I’ve written here before about how I’m not much of a one for Summer (fair skin, hayfever, overheating etc) so it’s no surprise that me and my wardrobe are much more suited to the colder months. I actually prefer Autumn, with it’s (slightly) warmer weather and less ice but Winter will do, just fine. Like any self respecting Northerner (except Geordies who are made of iron and don’t own any coats), I have a good selection of warm winter wear, including coats, scarves, gloves, chunky jumpers, ear muffs, thermals (tops and bottoms) and fluffy socks. These all serve me very well, year in year out, but my mind is looking forward to January 2017, when we’re hoping to be heading to New York. This has opened up a whole new world of ‘winter dressing’.
When you type ‘New York Winter Dressing’ into a well know search engine, it presents these images.
They are lovely outfits and I would dearly love to be telling you how I’m tracking down these items, for my trip. Alas, No.
Just a quick glance at the average temperatures in NYC, in January, ( 1.5 C) is enough to make your eyes water, something which, incidentally, will actually happen at -4 C (average night-time temp) thus rendering the packing of mascara a complete waste of time and suitcase real-estate.
As with most outfits, I start from the shoes up so I’ve recently purchased two pairs of snow boots (one pair long and padded and the other pair shorter and furry) and had a favourite pair of black biker-esque boots re-soled with non-slip grips.
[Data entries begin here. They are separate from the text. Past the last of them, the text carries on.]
-- ==== Sys2Proof/Machine/PeriodOps.lean ====
section
/-! DEFINITION. Periods and frames (R95 to R109), leaving and entering LIT, loss effects (R125), the entries of
the Panel Sequencer's states (R114 to R122), the installation of settings (R190), and what phases and global
erases do to the panel and the lit table (R57, R58, R65, R66). -/

namespace Sys2Proof.Machine

/-! ## The panel and the lit table -/

/-- The cells of a panel row as last driven. -/
def panelRow (s : State) (r : Row) : Mask := cellsRead 0 s.panel r.val

/-- A row of the panel takes other cells. -/
def drivePanel (r : Row) (v : Mask) (s : State) : State := s.setPanel (cellsWrite 0 s.panel r.val v)

/-- Every cell of the panel is dark (R102, R125). -/
def panelDark (s : State) : State := s.setPanel []

/-- The modules pulse their latched columns of a row and clear their latches (R74). A latch cleared has the phase
erase, where the manual names none: DESIGN CHOICE (log 34), without effect, as no column is latched. -/
def strobeColumns (r : Row) (p : Phase) (s : State) : State :=
  let pulsed := pulsedColumns p s.latches
  let cells := match p with
    | .erase => panelRow s r &&& ~~~pulsed
    | .write => panelRow s r ||| pulsed
  (drivePanel r cells s).setLatches { cols := 0, writePhase := 0 }

/-- The key of a lit-table count (R48). -/
def litKey (r : Row) (m : ModuleNo) : Nat := 8 * r.val + m.val

/-- A count of the lit table. -/
def litCount (t : LitTable) (r : Row) (m : ModuleNo) : Nat := cellsRead 0 t.counts (litKey r m)

/-- A count takes another value, and L changes by the change of the count (R59). -/
def setCount (r : Row) (m : ModuleNo) (v : Nat) (t : LitTable) : LitTable :=
  { counts := cellsWrite 0 t.counts (litKey r m) v, total := t.total - litCount t r m + v }

/-- The count of a loaded module after a phase is applied (R58). -/
def countAfter (op : RowOp) (m : ModuleNo) (n : Nat) : Nat :=
  match workingPhase op with
  | (.erase, mask) =>
    match op.kind with
    | .full => 0
    | _ => n - cellCount (maskSlice mask m)
  | (.write, mask) => min 64 (n + cellCount (maskSlice mask m))

/-- The lit table after a phase is applied: the counts of the loaded modules change (R58). -/
def applyPhase (op : RowOp) (t : LitTable) : LitTable :=
  allModules.foldl
    (fun t m =>
      if hasModule op.loaded m then setCount op.row m (countAfter op m (litCount t op.row m)) t else t)
    t

/-! ## The start of a period -/

/-- The number of ADDRESS kinds in the window history (R96). -/
def addressCount (w : List WindowKind) : Nat := w.countP (fun k => k == .address)

/-- The window history after a period's kind joins it (R97). -/
def pushWindow (w : List WindowKind) (k : WindowKind) : List WindowKind :=
  let w' := w ++ [k]
  w'.drop (w'.length - Config.windowPeriods)

/-- The kind a period is recorded as: a global erase as ADDRESS (R97). -/
def windowKind : PeriodKind → WindowKind
  | .sustain => .sustain
  | .address => .address
  | .globalErase => .address

/-- Whether the budget and the sample index let the next period be an ADDRESS period (R96). -/
def budgetAllows (g : PeriodGen) : Bool :=
  g.index != g.timing.sampleIndex && decide (addressCount g.window < g.timing.allowance)

/-- A period of a kind becomes the current one, at its tick 0; an ADDRESS period carries the row and the phase
it fires (R94). -/
def beginPeriod (k : PeriodKind) (fires : Option (Row × Phase)) (s : State) : State :=
  s.setPeriod { s.period with
    current := some { kind := k, fires := fires, tick := 0, strobed := false, sampled := false } }

/-- A period starts in LIT (R96, R104). The global erase of a CLEAR_AND_REPAINT is requested while clear waiting
is yes and no operation is in flight (R64). -/
def startPeriod (s : State) : State :=
  if budgetAllows s.period then
    match s.sched.op with
    | some op =>
      if op.stage == .ready then
        beginPeriod .address (some (op.row, (workingPhase op).1)) (setOp (some { op with stage := .firing }) s)
      else beginPeriod .sustain none s
    | none => if s.sched.clearWaiting then beginPeriod .globalErase none s else beginPeriod .sustain none s
  else beginPeriod .sustain none s

/-- The timing copy is taken from the working settings (R105). -/
def takeTiming (s : State) : State :=
  s.setPeriod { s.period with timing := timingOf s.store.settings }

/-- The Load Limiter gives P for the frame that begins, and an overloaded frame raises OVERLOAD (R133 to R135). -/
def limitLoad (s : State) : State :=
  let r := limitPeriod s.period.timing s.lit.total
  let s := s.setPeriod { s.period with length := r.1, index := 0 }
  if r.2 then raiseNotice .overload s else s

/-! ## States of the sequencer -/

/-- The sequencer's state becomes another. -/
def setSeqState (q : SeqState) (s : State) : State := s.setSeq { s.seq with state := q }

/-- The burst timer and the recovery timer return to 0, with no expiry of theirs due: on entry to LIT, where they
stay, and on leaving it, where they count from 0 (R177, R87). -/
def restartTimers (s : State) : State :=
  (s.setNotice { s.notice with burstTimer := 0, burstExpired := false }).setLink
    { s.link with timer := 0, expired := false }

/-- The sequencer enters LIT (R107, R117): timing copy, P, a new frame; the burst timer and the recovery timer
become 0 (R177, R87). -/
def enterLit (s : State) : State :=
  let s := setSeqState .lit s
  let s := restartTimers s
  startPeriod (limitLoad (takeTiming s))

/-- The sequencer enters LIT from RESUMING: the gap length is recorded (R120, R131). -/
def endGap (s : State) : State :=
  enterLit (s.setSeq { s.seq with gapLength := s.seq.gap })

/-- The sequencer enters PRIMING (R103, R116): timing copy, empty window history, a driver clear pulse due. -/
def enterPriming (s : State) : State :=
  let s := takeTiming (setSeqState .priming s)
  requestClear (s.setPeriod { s.period with window := [], current := none })

/-- In DARK with the filtered level high and not blanked, the sequencer enters SETTLING with the settle
counter at 0 (R114). -/
def judgeDark (s : State) : State :=
  if s.seq.state == .dark && s.seq.filtered && !s.seq.blanked then
    s.setSeq { s.seq with state := .settling, settle := 0 }
  else s

/-- The sequencer enters DARK: both counters become 0 (R113), and a driver clear pulse is due (R110). -/
def enterDark (s : State) : State :=
  requestClear (s.setSeq { s.seq with state := .dark, settle := 0, gap := 0 })

/-- The cells of the panel that a global erase cut before its strobe did not reach keep what they show: a free
value for each row (log 5). -/
def cutErasePanel (s : State) : State :=
  (drawFree s).setPanel
    ((s.panel.map (fun p => (p.1, p.2 &&& Config.unreached s.freeCount p.1))).filter (fun p => p.2 != 0))

/-- The global erase period of PRIMING ends at once, with its lines released: past its strobe the erase
stands, and before it the erase may have reached some cells (R103). A departure on the very tick of the strobe comes
before or after it by the order of the commands (log 36). -/
def endPriming (s : State) : State :=
  let s := match s.period.current with
    | some p => if p.strobed then s else cutErasePanel s
    | none => s
  s.setPeriod { s.period with current := none }

/-- A CLEAR_AND_REPAINT that does not reach its strobe ends in the scheduler and with ABORTED (R66, R173). -/
def abandonErase (s : State) : State :=
  finishCommand .aborted [] (s.setSched { s.sched with clearWaiting := false })

/-- The loss effects (R125): every record of the panel is replaced at one event. -/
def lossEffects (s : State) : State :=
  let s := panelDark (setOp none (allRowsDark s))
  let s := s.setLink { s.link with
    waiting := none
    message :=
      match s.link.message with
      | some m => if m.purpose == .phaseLoad then some { m with beforeLoss := true } else some m
      | none => none }
  let s := requestClear s
  if s.sched.clearWaiting then abandonErase s else s

/-- The panel is judged lost while the sequencer is GAP (R121): DARK, the gap length is the loss limit, and
PANEL_LOST. -/
def lossInGap (s : State) : State :=
  let s := s.setSeq { s.seq with gapLength := s.store.settings.lossLimit }
  judgeDark (lossEffects (raiseNotice .panelLost (enterDark s)))

/-- The panel is judged lost while the sequencer is RESUMING (R122): SETTLING, with the settle counter going
on. -/
def lossInResuming (s : State) : State :=
  lossEffects (raiseNotice .panelLost
    (s.setSeq { s.seq with state := .settling, gap := 0, gapLength := s.store.settings.lossLimit }))

/-! ## The installation of settings -/

/-- A hold whose counter has reached the hold limit expires (R14). -/
def expireHold (s : State) : State :=
  match s.wmu.state with
  | .holding h => if s.store.settings.holdLimit ≤ s.wmu.holdCounter then degradeHeld h.row s else s
  | _ => s

/-- The limits of the sequencer that an installation has lowered to their counters are reached at it (R115,
R120, R124). Where both limits of RESUMING are reached, either comes first (R123): a free value decides (log 7). -/
def reachLimits (s : State) : State :=
  match s.seq.state with
  | .settling => if s.store.settings.settleLimit ≤ s.seq.settle then enterPriming s else s
  | .gap => if s.store.settings.lossLimit ≤ s.seq.gap then lossInGap s else s
  | .resuming =>
    if s.store.settings.settleLimit ≤ s.seq.settle then
      if s.store.settings.lossLimit ≤ s.seq.gap then
        if Config.firstWins s.freeCount then endGap (drawFree s) else reachAfterLoss (drawFree s)
      else endGap s
    else if s.store.settings.lossLimit ≤ s.seq.gap then lossInResuming s else s
  | _ => s
where
  /-- The loss comes first: the settle limit, reached in SETTLING, then gives PRIMING (R123). DESIGN CHOICE (log 39): the
  clear pulse that the loss makes due is still pending at the entry to PRIMING, so that one pulse serves both (R110);
  were it being given already, R103 would have the erase wait for a second. -/
  reachAfterLoss (s : State) : State := enterPriming (lossInResuming s)

/-- Settings are installed: all 22 working settings are replaced at one event, and the limits they lower are
reached there (R14, R190, R192). -/
def installSettings (t : Settings) (s : State) : State :=
  reachLimits (expireHold (s.setStore { s.store with settings := t, staged := none }))

/-- Staged settings, if there are any, are installed; SETTINGS_APPLY completes with OK, at `thenDo`'s end so
that its result follows what the event itself does (R190). -/
def installStaged (thenDo : State → State) (s : State) : State :=
  match s.store.staged with
  | some t => finishCommand .ok [] (thenDo (installSettings t s))
  | none => thenDo s

/-! ## The frame end -/

/-- The frame end (R106): staged settings, timing copy, P, frame count, a status burst (R177), and a recovery
attempt while the link is FAULTED (R87). The burst is asked for first, as it ranks before the notice-word update of a
notice raised at this same event (R17). -/
def frameEnd (s : State) : State :=
  installStaged
    (fun s =>
      let s := limitLoad (takeTiming s)
      let s := s.setPeriod { s.period with frameCount := (s.period.frameCount + 1) % 65536 }
      if s.link.state == .faulted && s.link.activity != .recovering then beginRecovery s else s)
    (requestBurst s)

/-- The current period ends (R95, R97): its kind joins the window history, and the next period, or the first of
a new frame, starts. -/
def endPeriod (p : Period) (s : State) : State :=
  let s := s.setPeriod { s.period with
    window := pushWindow s.period.window (windowKind p.kind)
    current := none }
  startPeriod
    (if s.period.index = Config.lastPeriod then frameEnd s
     else s.setPeriod { s.period with index := s.period.index + 1 })

/-! ## Leaving LIT -/

/-- The operation whose phase is FIRING is cut before its strobe (R62): its record is discarded and its row
requested to the FULL set; the panel row is a free value (log 5). The cut is one event, with one announcement to a hold
(R30). -/
def cutOperation (op : RowOp) (s : State) : State :=
  let s := drivePanel op.row (Config.cutRow s.freeCount) (drawFree s)
  let s := requestClear (setOp none s)
  let s := match op.kind with
    | .delta => s.setTable { s.table with taken := none }
    | _ => s
  settleHold (addFull (oneRow op.row) s)

/-- The global erase of CLEAR_AND_REPAINT is cut before its strobe (R66). -/
def cutErase (s : State) : State :=
  let s := requestFull RowSet.all (cutErasePanel s)
  if abortTaken s then abandonErase s else s

/-- What a cut before its strobe does to the work in a period (R108). -/
def cutWork (p : Period) (s : State) : State :=
  if p.strobed then s
  else
    match p.kind with
    | .sustain => s
    | .globalErase => cutErase s
    | .address =>
      match s.sched.op with
      | some op => cutOperation op s
      | none => s

/-- The current period is cut (R108): it is recorded as the kind it started as, and the index stays. -/
def cutPeriod (s : State) : State :=
  match s.period.current with
  | some p =>
    cutWork p (s.setPeriod { s.period with
      window := pushWindow s.period.window (windowKind p.kind)
      current := none })
  | none => s

/-- What leaving LIT does once the sequencer has its new state (R108, R118, R144): the period is cut, a
conversion is aborted, the burst timer and the recovery timer count from 0 (R177, R87), and waiting staged
settings are installed. DESIGN CHOICE (log 32): the cut comes before the installation. A hold that the cut ends, by
a slot freed or its row requested to the FULL set, does therefore not expire by a hold limit the installation lowers,
where R14 lets either come first. -/
def leaveLit (s : State) : State :=
  let s := cutPeriod s
  let s := s.setSense { s.sense with conversion := none }
  let s := restartTimers s
  installStaged id s

end Sys2Proof.Machine
end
We’ll be doing a huge amount of walking so comfort, warmth and some waterproofing is essential. I figured having a few options of footwear was a good idea, just incase I get blisters or achey feet. That way I can alternate. Rain will, apparently, be scarce with more chance of snow. It could get windy, especially between those awe inspiring skyscrapers but with dipping in and out of places, layers will also be key. My trusty down-filled coat will be my saviour, along with some decent socks, good padded gloves and loose enough trousers to pull on over thermal leggings.
I must state now, that I am not a hat person. I look ridiculous in all hats. I also have a head the size of a tennis ball, meaning no adult hat fits as it should and it’s damn near impossible to find a children’s hat that does not have either a cartoon character, a pom pom, or a chin strap. For this reason, I shall be relying on scarves, ear-muffs and my coat hood.
There could be a few bright sunny days so the Ray Bans have already reserved their place in my hand luggage, along with eighteen tubes of lip-balm and a packet of tissues. I will be packing one smart outfit, along with one pair of ‘going out’ shoes, but I’m afraid that the rest of my clothing will be very practical.
As much as I would love to be walking around looking like the beautiful women, above, I suspect they weren’t spending twelve hours a day, on their feet, wandering about staring at stuff and crying at the amazeness of it all. If they were, they hid it very well!